In his ‘Descent of Man‘, Charles Darwin himself considered the notion of morality to be a byproduct of evolution; just one more effect of natural selection working upon the raw material of the species. So again: Insofar as the science presented in your book is correct, you are right that science can determine human values. But human values are not necessarily objective values in the sense that they would be valid independently of our species as collective subject.

(2) It is enormously high-minded of you to air the possibility that you might be convinced and recant your view by an argument submitted in this challenge. The probability of that happening through any argument, however, is much lower than first meets the eye. As peer-reviewed studies by Jonathan Haidt, Ravi Iyer, Spassena Koleva and others have shown in recent years, there are considerable variations in the moral instincts of people.

According to these studies, a difference in moral instincts is one of the roots that sprout to create different political affiliations on the emergent level.  Liberals chiefly care about fairness and not harming the weak. Conservatives primarily care about loyalty, authority, and sanctity, and Libertarians mainly care about freedom. In your book, you aim to separate “genes from memes”, but according to the findings of these scientists, these variations in moral instinct are partially genetic.

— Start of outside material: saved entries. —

-- ==== Sys2Proof/Machine/Numbers.lean ====
section
/-! DEFINITION. Number formats, exact values, rounding and range limits (R104 to R122, R125). A finite value is
± m × 2^e; sums and products are formed exactly and rounded once. -/
namespace Sys2Proof.Machine

/-- A floating format (R104): exponent and fraction widths, bias, the largest finite code, the infinity code where one
exists, the canonical NaN where one exists (R106). -/
structure Fmt where
  ebits : Nat
  fbits : Nat
  bias : Int
  maxCode : Nat
  inf : Option Nat
  nan : Option Nat
  deriving DecidableEq, Repr

def f64 : Fmt := ⟨11, 52, 1023, 0x7FEFFFFFFFFFFFFF, some 0x7FF0000000000000, some 0x7FF8000000000000⟩
def f32 : Fmt := ⟨8, 23, 127, 0x7F7FFFFF, some 0x7F800000, some 0x7FC00000⟩
def f16 : Fmt := ⟨5, 10, 15, 0x7BFF, some 0x7C00, some 0x7E00⟩
def bf16 : Fmt := ⟨8, 7, 127, 0x7F7F, some 0x7F80, some 0x7FC0⟩
def e4m3 : Fmt := ⟨4, 3, 7, 0x7E, none, some 0x7F⟩
def e5m2 : Fmt := ⟨5, 2, 15, 0x7B, some 0x7C, some 0x7E⟩
def e2m1 : Fmt := ⟨2, 1, 1, 0x7, none, none⟩

def Fmt.width (f : Fmt) : Nat := 1 + f.ebits + f.fbits

/-- The exponent of the subnormal grid (R105): the weight of the lowest fraction bit when the exponent field is 0. -/
def Fmt.grid (f : Fmt) : Int := 1 - f.bias - f.fbits

/-- A value: NaN, an infinity, or ± m × 2^e. -/
inductive FVal where
  | nan
  | inf (neg : Bool)
  | fin (neg : Bool) (m : Nat) (e : Int)
  deriving DecidableEq, Repr

/-- The value of a code (R105). -/
def Fmt.val (f : Fmt) (code : Nat) : FVal :=
  let neg := code / 2 ^ (f.ebits + f.fbits) % 2 = 1
  let mag := code % 2 ^ (f.ebits + f.fbits)
  let e := mag / 2 ^ f.fbits
  let fr := mag % 2 ^ f.fbits
  if mag ≤ f.maxCode then
    if e = 0 then .fin neg fr f.grid else .fin neg (2 ^ f.fbits + fr) (f.grid + (e - 1))
  else if some mag = f.inf then .inf neg
  else .nan

def FVal.neg : FVal → FVal
  | .nan => .nan
  | .inf s => .inf (!s)
  | .fin s m e => .fin (!s) m e

def FVal.abs : FVal → FVal
  | .nan => .nan
  | .inf _ => .inf false
  | .fin _ m e => .fin false m e

def FVal.isNan : FVal → Bool
  | .nan => true
  | _ => false

def FVal.isInf : FVal → Bool
  | .inf _ => true
  | _ => false

def FVal.isZero : FVal → Bool
  | .fin _ m _ => m = 0
  | _ => false

def FVal.sign : FVal → Bool
  | .nan => false
  | .inf s => s
  | .fin s _ _ => s

/-- An integer as a value; zero is +0. -/
def FVal.ofInt (v : Int) : FVal := .fin (decide (v < 0)) v.natAbs 0

/-- Multiplication by a power of two. -/
def FVal.scale (x : FVal) (k : Int) : FVal :=
  match x with
  | .fin s m e => .fin s m (e + k)
  | y => y

/-- m divided by 2^k and rounded to an integer in a mode (R114: 0 RNE, 1 RZ, 2 RD, 3 RU); whether it was inexact. -/
def roundShift (mode : BitVec 2) (neg : Bool) (m : Nat) (k : Nat) : Nat × Bool :=
  let q := m / 2 ^ k
  let r := m % 2 ^ k
  if r = 0 then (q, false)
  else
    let up : Bool := match mode.toNat with
      | 0 => decide (2 ^ k < 2 * r) || (2 * r = 2 ^ k && q % 2 = 1)
      | 1 => false
      | 2 => neg
      | _ => !neg
    (if up then q + 1 else q, true)

/-- m × 2^e rounded to a multiple of 2^g: the multiple and whether it was inexact. -/
def roundAt (mode : BitVec 2) (neg : Bool) (m : Nat) (e g : Int) : Nat × Bool :=
  if g ≤ e then (m * 2 ^ (e - g).toNat, false) else roundShift mode neg m (g - e).toNat

/-- The exponent of the highest set bit of m × 2^e. -/
def topExp (m : Nat) (e : Int) : Int := (Nat.log2 m : Int) + e

/-- The code of a finite non-zero value rounded with no upper limit of range: subnormals on their grid, and a code above
the largest finite when the rounded value is (R114, R115); with its effects. -/
def Fmt.roundCode (f : Fmt) (mode : BitVec 2) (neg : Bool) (m : Nat) (e : Int) : Nat × Effects :=
  let top := topExp m e
  let g := max (top - f.fbits) f.grid
  let r := roundAt mode neg m e g
  let tiny := decide (top < 1 - f.bias) &&
    decide (topExp (roundAt mode neg m e (top - f.fbits)).1 (top - f.fbits) < 1 - f.bias)
  ((g - f.grid).toNat * 2 ^ f.fbits + r.1,
    if r.2 then (if tiny then fxUf else fxNx) else fxNone)

/-- A sign in front of a magnitude code. -/
def Fmt.signed (f : Fmt) (neg : Bool) (mag : Nat) : Nat := if neg then 2 ^ (f.ebits + f.fbits) + mag else mag

/-- Delivery into F32 or F64 (R115 to R117). -/
def Fmt.deliver (f : Fmt) (mode : BitVec 2) (x : FVal) : Nat × Effects :=
  match x with
  | .nan => (f.nan.getD 0, fxNone)
  | .inf s => (f.signed s (f.inf.getD f.maxCode), fxNone)
  | .fin s 0 _ => (f.signed s 0, fxNone)
  | .fin s m e =>
    let r := f.roundCode mode s m e
    if r.1 ≤ f.maxCode then (f.signed s r.1, r.2)
    else
      let toInf : Bool := match mode.toNat with
        | 0 => true
        | 1 => false
        | 2 => s
        | _ => !s
      (f.signed s (if toInf then f.inf.getD f.maxCode else f.maxCode), fxOf)

/-- Delivery into F16, BF16, E4M3, E5M2 or E2M1 (R118). -/
def Fmt.deliverSat (f : Fmt) (mode : BitVec 2) (x : FVal) : Nat × Effects :=
  match x with
  | .nan => match f.nan with
    | some c => (c, fxNone)
    | none => (0, fxInvalid)
  | .inf s => match f.inf with
    | some c => (f.signed s c, fxNone)
    | none => (f.signed s f.maxCode, fxSat)
  | .fin s 0 _ => (f.signed s 0, fxNone)
  | .fin s m e =>
    let r := f.roundCode mode s m e
    if r.1 ≤ f.maxCode then (f.signed s r.1, r.2) else (f.signed s f.maxCode, fxSat)

/-- A finite value rounded to an integer (R180, R182). -/
def roundInt (mode : BitVec 2) (neg : Bool) (m : Nat) (e : Int) : Int × Bool :=
  let r := roundAt mode neg m e 0
  (if neg then -(r.1 : Int) else r.1, r.2)

/-- Delivery into an integer element between limits (R118). -/
def deliverInt (lo hi : Int) (mode : BitVec 2) (x : FVal) : Int × Effects :=
  match x with
  | .nan => (0, fxInvalid)
  | .inf s => (if s then lo else hi, fxSat)
  | .fin _ 0 _ => (0, fxNone)
  | .fin s m e =>
    if s && lo = 0 then (0, fxSat)
    else
      let r := roundInt mode s m e
      if r.1 < lo then (lo, fxSat) else if hi < r.1 then (hi, fxSat) else (r.1, fxInexact r.2)

/-- Conversion to I32 or N32 (R119, R182). -/
def toInteger (lo hi : Int) (mode : BitVec 2) (x : FVal) : Int × Effects :=
  match x with
  | .nan => (0, fxInvalid)
  | .inf s => (if s then lo else hi, fxInvalid)
  | .fin s m e =>
    let r := roundInt mode s m e
    if r.1 < lo then (lo, fxInvalid) else if hi < r.1 then (hi, fxInvalid) else (r.1, fxInexact r.2)

/-- Delivery into E8M0 (R118): a power of two in the mode given, RNE ties to the even code. -/
def deliverE8M0 (mode : BitVec 2) (x : FVal) : Nat × Effects :=
  match x with
  | .nan => (0xFF, fxNone)
  | .inf true => (0xFF, fxInvalid)
  | .inf false => (0xFE, fxSat)
  | .fin _ 0 _ => (0xFF, fxInvalid)
  | .fin true _ _ => (0xFF, fxInvalid)
  | .fin false m e =>
    let k := topExp m e
    let p := 2 ^ Nat.log2 m
    let exact := m = p
    let up : Bool := !exact && match mode.toNat with
      | 0 => decide (3 * p < 2 * m) || (2 * m = 3 * p && (k + 127) % 2 = 1)
      | 3 => true
      | _ => false
    let c := (if up then k + 1 else k) + 127
    if c < 0 then (0, fxUf) else if 254 < c then (0xFE, fxSat) else (c.toNat, fxInexact (!exact))

/-- The value of an E8M0 code (R105). -/
def valE8M0 (c : Nat) : FVal := if c = 0xFF then .nan else .fin false 1 ((c : Int) - 127)

/-- A product (R116, R121): the value, and whether it is 0 × ∞ of two factors that are not NaN. -/
def FVal.mul (x y : FVal) : FVal × Effects :=
  match x, y with
  | .nan, _ => (.nan, fxNone)
  | _, .nan => (.nan, fxNone)
  | .inf s, .inf t => (.inf (s != t), fxNone)
  | .inf s, .fin t m _ => if m = 0 then (.nan, fxNv) else (.inf (s != t), fxNone)
  | .fin s m _, .inf t => if m = 0 then (.nan, fxNv) else (.inf (s != t), fxNone)
  | .fin s m e, .fin t n d => (.fin (s != t) (m * n) (e + d), fxNone)

/-- The lowest exponent of the finite non-zero terms of a sum. -/
def minExp : List FVal → Option Int
  | [] => none
  | .fin _ m e :: r =>
    if m = 0 then minExp r
    else match minExp r with
      | none => some e
      | some d => some (min e d)
  | _ :: r => minExp r

/-- The finite terms of a sum on a grid 2^g at or below every term's. -/
def sumOn (g : Int) : List FVal → Int
  | [] => 0
  | .fin s m e :: r => (if s then -((m * 2 ^ (e - g).toNat : Nat) : Int) else ((m * 2 ^ (e - g).toNat : Nat) : Int)) + sumOn g r
  | _ :: r => sumOn g r

/-- The exact sum of terms (R116, R121); infinities of both signs are invalid, beside a NaN too (R190). -/
def FVal.sum (mode : BitVec 2) (l : List FVal) : FVal × Effects :=
  if l.any (fun x => x = .inf false) && l.any (fun x => x = .inf true) then (.nan, fxNv)
  else if l.any FVal.isNan then (.nan, fxNone)
  else if l.any (fun x => x = .inf false) then (.inf false, fxNone)
  else if l.any (fun x => x = .inf true) then (.inf true, fxNone)
  else
    match minExp l with
    | none => (.fin (l.all FVal.sign || mode = 2) 0 0, fxNone)
    | some g =>
      let v := sumOn g l
      if v = 0 then (.fin (mode = 2) 0 0, fxNone) else (.fin (decide (v < 0)) v.natAbs g, fxNone)

/-- Comparison of two values that are not NaN. -/
def FVal.lt (x y : FVal) : Bool :=
  match x, y with
  | .inf s, .inf t => s && !t
  | .inf s, _ => s
  | _, .inf t => !t
  | .fin s m e, .fin t n d =>
    let g := min e d
    decide (sumOn g [.fin s m e] < sumOn g [.fin t n d])
  | _, _ => false

def FVal.eq (x y : FVal) : Bool := !(x.lt y) && !(y.lt x)

/-! ### Packed elements (R107 to R109) -/

/-- Element i of width w of a word (R108). -/
def elem (x : Word) (w i : Nat) : Nat := x.toNat / 2 ^ (w * i) % 2 ^ w

/-- The word of a list of elements of width w, element 0 first. -/
def packElems (w : Nat) : List Nat → Nat
  | [] => 0
  | e :: es => e % 2 ^ w + 2 ^ w * packElems w es

/-- Elements per register and their width, of a tag (R108, R109). -/
def tagShape : Nat → Nat × Nat
  | 4 | 5 => (2, 16)
  | 6 | 7 | 9 | 10 | 14 => (4, 8)
  | 8 | 11 | 12 => (8, 4)
  | _ => (1, 32)

/-- The floating format of a tag's elements. -/
def tagFmt : Nat → Option Fmt
  | 3 => some f32
  | 4 => some f16
  | 5 => some bf16
  | 6 => some e4m3
  | 7 => some e5m2
  | 8 => some e2m1
  | 13 => some f64
  | _ => none

/-- Limits of the integer elements of a tag (R107). -/
def tagLimits : Nat → Option (Int × Int)
  | 1 => some (-2147483648, 2147483647)
  | 2 => some (0, 4294967295)
  | 9 => some (-128, 127)
  | 10 => some (0, 255)
  | 11 => some (-8, 7)
  | 12 => some (0, 15)
  | _ => none

/-- A code read as two's complement of a width. -/
def signedElem (w c : Nat) : Int := if c < 2 ^ (w - 1) then c else (c : Int) - 2 ^ w

/-- The integer of an element of an integer tag (R107). -/
def intElem (tag w c : Nat) : Int :=
  match tag with
  | 1 | 9 | 11 => signedElem w c
  | _ => c

/-- The value of an element of a tag. -/
def elemVal (tag c : Nat) : FVal :=
  match tagFmt tag with
  | some f => f.val c
  | none => if tag = 14 then valE8M0 c else .ofInt (intElem tag (tagShape tag).2 c)

/-- `conv` of R193: an exact value delivered as an element of a tag. -/
def convElem (tag : Nat) (mode : BitVec 2) (x : FVal) : Nat × Effects :=
  match tagFmt tag with
  | some f => if tag = 3 || tag = 13 then f.deliver mode x else f.deliverSat mode x
  | none =>
    if tag = 14 then deliverE8M0 mode x
    else
      match tagLimits tag with
      | some lim =>
        let r := deliverInt lim.1 lim.2 mode x
        ((r.1 % 2 ^ (tagShape tag).2).toNat, r.2)
      | none => (0, fxNone)

/-- The value of an F32 word. -/
def val32 (x : Word) : FVal := f32.val x.toNat

/-- The F32 word of a value, rounded once (R117). -/
def round32 (mode : BitVec 2) (x : FVal) : Word × Effects :=
  let r := f32.deliver mode x
  (BitVec.ofNat 32 r.1, r.2)

/-- The F64 value of a 64-bit code and its rounding. -/
def val64 (x : DWord) : FVal := f64.val x.toNat

def round64 (mode : BitVec 2) (x : FVal) : DWord × Effects :=
  let r := f64.deliver mode x
  (BitVec.ofNat 64 r.1, r.2)

end Sys2Proof.Machine
end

Such variations in instinct, even within the same species, are in accordance with the ‘Baldwin effect’ as known from developmental biology. Daniel Dennett has referred to this effect as being “no longer controversial” in science and it presumes a developmental framework of epigenesist, phenotypic plasticity. If such mechanisms are indeed at work in shaping our instincts, including our moral instincts, then the premise of separating genes from memes cannot be meaningfully upheld.

(3) In your book, you propose to contest the findings of Haidt and others by conjecturing that “conservatives have the same morality as liberals do, they just have different ideas about how harm accrues in this universe.” But by this argument, any morality could potentially be said to be the same morality as any other morality, albeit with “different ideas about how harm accrues in this universe.” Where a liberal might see cuts in social security as doing harm to society’s poorest, a libertarian might see their continued existence as doing harm to his negative liberties. The differences in empirical data are there, yet your book reasons that these differences are merely different manifestations of the same ultimate morality.

As you do not establish a definitive demarcation line between one and the other, this manner of reasoning must leave you, or some other subject, as the umpire of when these occurrences in the empirical data do indeed constitute a meaningful difference (Haidt), a non-meaningful difference (Harris) or an instance of “moral confusion” (which is how you characterize morality of political Islam in your book). Thus, by the manner of reasoning employed in the book, empirical data acquired through science cannot stand on its own as objective data, but is in need of some subjective interpretation. If two bright, young, well-educated and scientifically minded gentlemen such as Dr. Haidt and yourself cannot even agree on whether what we are seeing in the empirical data is one or several moralities, this constitutes ample illustration that whatever objective data we have to work with cannot be interpreted objectively on its own account, but must be subjected to subjective interpretation in order to make sense to us.

***

So this constitutes our argument against the thesis of your bold and adventurous book: We agree that science can and should be used to establish an inquiry into human values. We also agree that science can determine what those human values are. But human values are not necessarily objective, and if they are, there is no way to assert that their objectivity without involving memes and subjectivity.